-- ==== Sys2Proof/Tests/Slice0.lean ====
section
/-! SUPPORT. Tests of the model: the well-formedness checks, words and frames written out from the spec,
single steps against the vectors of 95_test_vectors.md (every expected value is copied from there or from
the rule named), and a witness for the hypotheses of each statement. -/

namespace Sys2Proof.Tests

open Sys2Proof Sys2Proof.Machine

/-! ## Helpers -/

/-- The `n` bytes of a hex literal, leftmost first (R8). -/
def hex (n x : Nat) : List Byte := (List.range n).map fun i => BitVec.ofNat 8 (x >>> (8 * (n - 1 - i)))

/-- A block from a hex literal. -/
def block (x : Nat) : Block := Vector.ofFn fun i => BitVec.ofNat 8 (x >>> (8 * (15 - i.val)))

/-- A key from a hex literal. -/
def key (x : Nat) : Key := Vector.ofFn fun i => BitVec.ofNat 8 (x >>> (8 * (31 - i.val)))

/-- The key of V4. -/
def keyV4 : Nat := 0x000102030405060708090a0b0c0d0e0f101112131415161718191a1b1c1d1e1f
/-- The corrected key of V1. -/
def keyV1 : Nat := 0x603deb1015ca71be2b73aef0857d77811f352c073b6108d72d9810a30914dff4
/-- The IV of V1. -/
def ivV1 : Nat := 0x000102030405060708090a0b0c0d0e0f
/-- The plaintext block of V1. -/
def plainV1 : Nat := 0x6bc1bee22e409f96e93d7e117393172a

/-- The reset state with a schedule in `W`, `g` in `S`, `b` in `FB`. -/
def sample (w : Schedule) (g b : Block) (fbValid : Bool) : State :=
  { State.reset with
    w := w
    ksValid := true
    this := { CoreInstance.reset with grid := g, fb := b, fbValid := fbValid } }

/-- A schedule that is easy to write: all words zero. -/
def zeroW : Schedule := Vector.replicate 60 0

/-- `s` with frames offered. -/
def offering (fs : List (List Byte)) (s : State) : State := { s with this := { s.this with offered := fs } }

/-- `s` with words pending. -/
def pendingWords (ws : List UopWord) (s : State) : State :=
  s.setWork { s.this.work with pending := ws }

/-- Another instance that shares the schedule and is busy with a key expansion. -/
def busyPeer : CoreInstance :=
  { CoreInstance.reset with
    busy := true
    work := { Work.none with running := some .keyexp, pending := [putUop 0x2 59] } }

/-- The sample state beside a busy instance. -/
def shared : State := { sample zeroW (block 0) (block 0) true with peers := [busyPeer] }

/-- The next state, if there is one. -/
def nextOf (o : Host.Outcome State Fault Refusal) : Option State :=
  match o with
  | .next t => some t
  | _ => none

/-- The last response frame of an outcome. -/
def answer (o : Host.Outcome State Fault Refusal) : Option (List Byte) :=
  (nextOf o).bind fun t => t.this.responses.getLast?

What you have to do:
The answer must consist of every line above that holds the string "nextOf", copied exactly.

Response below:
def nextOf (o : Host.Outcome State Fault Refusal) : Option State :=
  (nextOf o).bind fun t => t.this.responses.getLast?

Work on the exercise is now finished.